Voluntary Retirement Plan Contributions Are Required for Maintenance or Support?
In re Davis, 960 F.3d 346 (6th Cir. 2020) saw a Chapter 13 debtor who made voluntary contributions to her 401(k) retirement plan. The contributions were made via employer withholdings. The money was never received by Davis. Therefore, Davis’ proposed Chapter 13 payment plan excluded those monies from funds available to her creditors. As many will recall, Chapter 13 requires debtors to recognize all their “disposable income” in their servicing of a Chapter 13 plan for the plan’s approved time period.
Bankruptcy Code Section 1325(b)(2) defines “disposable income” as the debtor’s “current monthly income … less amounts reasonably necessary to be expended … for the maintenance or support of the debtor.” For Davis and other Chapter 13 debtors with above average income, the “amounts reasonably necessary to be expended” are determined using standards promulgated by the IRS. See 11 U.S.C. 1325(b)(3). “Projected disposable income,” as used in Section 1325(b)(1), is not defined anywhere in the Bankruptcy Code so it might or might not include funds diverted from a paycheck into a 401(k) account. See Hamilton v. Lanning, 360 U.S. 505 (2010). In short, all of Davis’ income above the IRS’ guidelines is her “disposable income,” that at first reading of the statute should be paid in service of her plan.
Over the 60 months of her Chapter 13 bankruptcy plan, Davis intended to pay a fraction of her over $189,000 in unsecured debts by paying $19,380 ($323 per month for 60 months). Despite leaving over $169,000 of unsecured debt unpaid, Davis’ plan was to continue contributing $220.66 per month ($13,239.60 over 60 months) into her retirement plan. Of course, Davis’ 401(k) retirement plan is safe from her creditors – past, present, and future. If one includes the funds transferred into the 401(k) account, Davis’ plan was to contribute only 59.4% of her apparent disposable income towards her unsecured debts.
Davis was not the first Chapter 13 debtor who wanted to fund a retirement account while not paying unsecured creditors in full. Rejecting Davis’ effort, the bankruptcy court judge said he was constrained by strong dicta in the Sixth Circuit’s decision Seafort v. Burden (In re Seafort), 669 F.3d 662 (6th Cir. 2012) (the Bankruptcy Code always counts voluntary retirement contributions as disposable income, even if the debtor began making those contributions prior to bankruptcy).
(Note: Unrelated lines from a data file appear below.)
-- ==== Sys2Proof/Machine/Step.lean ====
section
/-!
DEFINITION. One step: the command at the front of the queue runs; with none waiting the device idles and nothing changes.
-/

namespace Sys2Proof.Machine

/-- One step of the device. [DESIGN CHOICE, log 1, 18] -/
def step (s : State) : Host.Outcome State Fault Refusal :=
  match s.pending with
  | [] => .next s
  | c :: rest => exec c { s with pending := rest }

/-- `s` with the command that a word spells put at the front of its queue. [DESIGN CHOICE, log 4] -/
def State.withFetchWord (s : State) (nbits w : Nat) : State :=
  match decodeTableWord nbits w with
  | some c => { s with pending := c :: s.pending }
  | none => s

end Sys2Proof.Machine
end

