/-- Keys (12 R329 to R331): LOCK closes, the right key opens, a wrong one counts, the eighth failure starts lockout and closes
every set key; during lockout the command is rejected. (The model's choices and readings in it: log 133.) -/
def Obligations.KeyCommands : Prop :=
  ∀ (s : State) (dt m region kind : Nat), region ≤ 5 → kind ≤ 1 → s.dev.Grants m rNVM_UNLOCK_LO →
    s.dev.Grants m rNVM_UNLOCK_HI → s.dev.Grants m rNVM_UNLOCK_CMD →
    (s.dev.flag NVM_STAT_LOCKOUT = true →
      ∀ c, (∃ key, c = Instr.nvmUnlock dt m region kind key) ∨ c = .lockKey dt m region kind → Effects c s fun e =>
        e.flag ⟨rNVM_EVT, 12, 12⟩ = true ∧ e.word rNVM_KEY_STAT = s.dev.word rNVM_KEY_STAT) ∧
    (s.dev.flag NVM_STAT_LOCKOUT = false →
      (s.dev.flag (keySetFld region kind) = true → Effects (.lockKey dt m region kind) s fun e =>
        e.keyOpen region kind = false) ∧
      (s.dev.flag (keySetFld region kind) = false → Effects (.lockKey dt m region kind) s fun e =>
        e.word rNVM_KEY_STAT = s.dev.word rNVM_KEY_STAT) ∧
      ∀ key, key < 2 ^ 64 →
        (s.dev.flag (keySetFld region kind) = false ∨ key = s.dev.keyOf region kind →
          Effects (.nvmUnlock dt m region kind key) s fun e => e.keyOpen region kind = true ∧
            e.word rNVM_STAT = s.dev.word rNVM_STAT) ∧
        (s.dev.flag (keySetFld region kind) = true → key ≠ s.dev.keyOf region kind → s.dev.rd NVM_STAT_FAILS < 7 →
          Effects (.nvmUnlock dt m region kind key) s fun e => e.rd NVM_STAT_FAILS = s.dev.rd NVM_STAT_FAILS + 1 ∧
            e.flag ⟨rNVM_EVT, 8, 8⟩ = true ∧ e.word rNVM_KEY_STAT = s.dev.word rNVM_KEY_STAT) ∧
        (s.dev.flag (keySetFld region kind) = true → key ≠ s.dev.keyOf region kind → s.dev.rd NVM_STAT_FAILS = 7 →
          Effects (.nvmUnlock dt m region kind key) s fun e => e.flag NVM_STAT_LOCKOUT = true ∧ Fired 44 s.dev e ∧
            ∀ r k, r ≤ 5 → k ≤ 1 → s.dev.flag (keySetFld r k) = true → e.keyOpen r k = false))

/-- The holdover bank is written while some paddock learns (12 R327), and the check schedule of every day (R337).
(The model's choices and readings in it: log 139, 140.) -/
def Obligations.CoreSchedules : Prop :=
  ∀ (s : State) (dt : Nat),
    (∀ models, (s.dev.pads.any fun p => p.learn) = true → Effects (.holdBankTick dt models) s fun e =>
      e.nvmc.models = models ∧ e.nvmc.queue = s.dev.nvmc.queue ++ [NvmWork.new (.holdBank (1 - s.dev.nvmc.holdLast)
        s.dev.nextBankSeq (s.dev.rd DEV_IMG_PLAN_PLAN_ID) ((List.range 16).map fun n => (s.dev.pad n).learnSensor) models)]) ∧
    (∀ models, (s.dev.pads.any fun p => p.learn) = false → Effects (.holdBankTick dt models) s fun e =>
      e.nvmc = s.dev.nvmc) ∧
    (∀ plan, plan = s.dev.chk.plan ++ ([0, 1].filterMap s.dev.slotPlan ++ [0, 1].filterMap s.dev.bankPlan) →
      (s.dev.flag (CHK_STAT_BUSY 3) = true → Effects (.checkScheduleTick dt) s fun e =>
        e.chk.plan = plan ∧ e.word (rCHK_STAT 3) = s.dev.word (rCHK_STAT 3)) ∧
      ∀ p rest, 3 < s.dev.chk.units.length → s.dev.flag (CHK_STAT_BUSY 3) = false → plan = p :: rest →
        Effects (.checkScheduleTick dt) s fun e => e.chk.plan = rest ∧ e.flag (CHK_STAT_BUSY 3) = true ∧
          e.rd (CHK_STAT_MASTER 3) = 2 ∧
          e.chkUnit 3 = ⟨0, false, true, true, p.start, p.len, p.tag, 0, p.exp, p.expc, none⟩)
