-- ==== Sys2Proof/Laws/State.lean ====
section
/-!
SUPPORT. What each named update of the device leaves: one lemma per field per update, so that no proof unfolds a record
update.  Registers read through `word` stand under every update that does not write live registers.
-/

namespace Sys2Proof.Machine

/-- Registers are read from `live` alone. -/
theorem Dev.word_congr {d e : Dev} (h : e.live = d.live) (a : Nat) : e.word a = d.word a := by
  unfold Dev.word; rw [h]

theorem Dev.rd_congr {d e : Dev} (h : e.live = d.live) (f : Fld) : e.rd f = d.rd f := by
  unfold Dev.rd; rw [Dev.word_congr h]

theorem Dev.flag_congr {d e : Dev} (h : e.live = d.live) (f : Fld) : e.flag f = d.flag f := by
  unfold Dev.flag; rw [Dev.rd_congr h]

variable (d : Dev)

/-! ### setWord -/

@[simp] theorem Dev.setWord_clk (a : Nat) (w : Word) : (d.setWord a w).clk = d.clk := rfl
@[simp] theorem Dev.setWord_shadow (a : Nat) (w : Word) : (d.setWord a w).shadow = d.shadow := rfl
@[simp] theorem Dev.setWord_held (a : Nat) (w : Word) : (d.setWord a w).held = d.held := rfl
@[simp] theorem Dev.setWord_perMaster (a : Nat) (w : Word) : (d.setWord a w).perMaster = d.perMaster := rfl
@[simp] theorem Dev.setWord_bumped (a : Nat) (w : Word) : (d.setWord a w).bumped = d.bumped := rfl
@[simp] theorem Dev.setWord_old (a : Nat) (w : Word) : (d.setWord a w).old = d.old := rfl
@[simp] theorem Dev.setWord_hwSet (a : Nat) (w : Word) : (d.setWord a w).hwSet = d.hwSet := rfl
@[simp] theorem Dev.setWord_outside (a : Nat) (w : Word) : (d.setWord a w).outside = d.outside := rfl
@[simp] theorem Dev.setWord_sram (a : Nat) (w : Word) : (d.setWord a w).sram = d.sram := rfl
@[simp] theorem Dev.setWord_nvm (a : Nat) (w : Word) : (d.setWord a w).nvm = d.nvm := rfl
@[simp] theorem Dev.setWord_nvmOnes (a : Nat) (w : Word) : (d.setWord a w).nvmOnes = d.nvmOnes := rfl
@[simp] theorem Dev.setWord_nvmErrs (a : Nat) (w : Word) : (d.setWord a w).nvmErrs = d.nvmErrs := rfl
@[simp] theorem Dev.setWord_railLow (a : Nat) (w : Word) : (d.setWord a w).railLow = d.railLow := rfl
@[simp] theorem Dev.setWord_meas (a : Nat) (w : Word) : (d.setWord a w).meas = d.meas := rfl
@[simp] theorem Dev.setWord_jobs (a : Nat) (w : Word) : (d.setWord a w).jobs = d.jobs := rfl
@[simp] theorem Dev.setWord_flt (a : Nat) (w : Word) : (d.setWord a w).flt = d.flt := rfl
@[simp] theorem Dev.setWord_pads (a : Nat) (w : Word) : (d.setWord a w).pads = d.pads := rfl
@[simp] theorem Dev.setWord_refs (a : Nat) (w : Word) : (d.setWord a w).refs = d.refs := rfl
@[simp] theorem Dev.setWord_sels (a : Nat) (w : Word) : (d.setWord a w).sels = d.sels := rfl
@[simp] theorem Dev.setWord_selNow (a : Nat) (w : Word) : (d.setWord a w).selNow = d.selNow := rfl
@[simp] theorem Dev.setWord_alive (a : Nat) (w : Word) : (d.setWord a w).alive = d.alive := rfl
@[simp] theorem Dev.setWord_ports (a : Nat) (w : Word) : (d.setWord a w).ports = d.ports := rfl
@[simp] theorem Dev.setWord_beats (a : Nat) (w : Word) : (d.setWord a w).beats = d.beats := rfl
@[simp] theorem Dev.setWord_past (a : Nat) (w : Word) : (d.setWord a w).past = d.past := rfl
@[simp] theorem Dev.setWord_aplls (a : Nat) (w : Word) : (d.setWord a w).aplls = d.aplls := rfl
@[simp] theorem Dev.setWord_outs (a : Nat) (w : Word) : (d.setWord a w).outs = d.outs := rfl
@[simp] theorem Dev.setWord_psyns (a : Nat) (w : Word) : (d.setWord a w).psyns = d.psyns := rfl
@[simp] theorem Dev.setWord_nvmc (a : Nat) (w : Word) : (d.setWord a w).nvmc = d.nvmc := rfl
@[simp] theorem Dev.setWord_chk (a : Nat) (w : Word) : (d.setWord a w).chk = d.chk := rfl
@[simp] theorem Dev.setWord_mbx (a : Nat) (w : Word) : (d.setWord a w).mbx = d.mbx := rfl
@[simp] theorem Dev.setWord_boot (a : Nat) (w : Word) : (d.setWord a w).boot = d.boot := rfl
@[simp] theorem Dev.setWord_front (a : Nat) (w : Word) : (d.setWord a w).front = d.front := rfl
@[simp] theorem Dev.setWord_resetKind (a : Nat) (w : Word) : (d.setWord a w).resetKind = d.resetKind := rfl
@[simp] theorem Dev.setWord_priorMode (a : Nat) (w : Word) : (d.setWord a w).priorMode = d.priorMode := rfl
@[simp] theorem Dev.setWord_undo (a : Nat) (w : Word) : (d.setWord a w).undo = d.undo := rfl
@[simp] theorem Dev.setWord_rsp (a : Nat) (w : Word) : (d.setWord a w).rsp = d.rsp := rfl
@[simp] theorem Dev.setWord_fresh (a : Nat) (w : Word) : (d.setWord a w).fresh = d.fresh := rfl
The Seafort decision adverse to Davis’ argument included this in 2012:
Ultimately then, we find that the Prigge/McCullers interpretation is the most persuasive because it gives effect to every word in the statute. See Penn. Dep’t of Pub. Welfare v. Davenport, 495 U.S. 552, 562, 110 S.Ct. 2126, 109 L.Ed.2d 588 (1990) (“Our cases express a deep reluctance to interpret a statutory provision so as to render superfluous other provisions in the same enactment.”); Mackey v. Lanier Collection Agency & Serv., Inc., 486 U.S. 825, 837 & n. 11, 108 S.Ct. 2182, 100 L.Ed.2d 836 (1988) (same). Although “awkward” perhaps, we conclude, based on the language and structure of Chapter 13, incorporating § 541, that Congress intended to exclude from disposable income and projected disposable income available for unsecured creditors only voluntary retirement contributions already in existence at the time the petition is filed. . . .
In sum, for the foregoing reasons, we hold that the income made available once Debtors’ 401(k) loan repayments are fully repaid is properly committed to the debtors’ respective Chapter 13 plans for distribution to the unsecured creditors and may not be used to make voluntary retirement contributions.
Id., 669 F.3d at 674.
Despite the Seafort decision only 8 years earlier, the Davis court revisited the issue and reversed. The Davis court’s path towards change starts with three important statements: (i) “Before 2005, the ‘overwhelming consensus’ among bankruptcy courts was that wages voluntarily withheld as 401(k) contributions formed part of a debtor’s disposable income.”; (ii) “In 2005, however, Congress enacted the Bankruptcy Abuse Prevention and Consumer Protection Act (BAPCPA)”; and (iii) After BAPCPA, some bankruptcy courts began to approve Chapter 13 plans like the one proposed by Davis. Id.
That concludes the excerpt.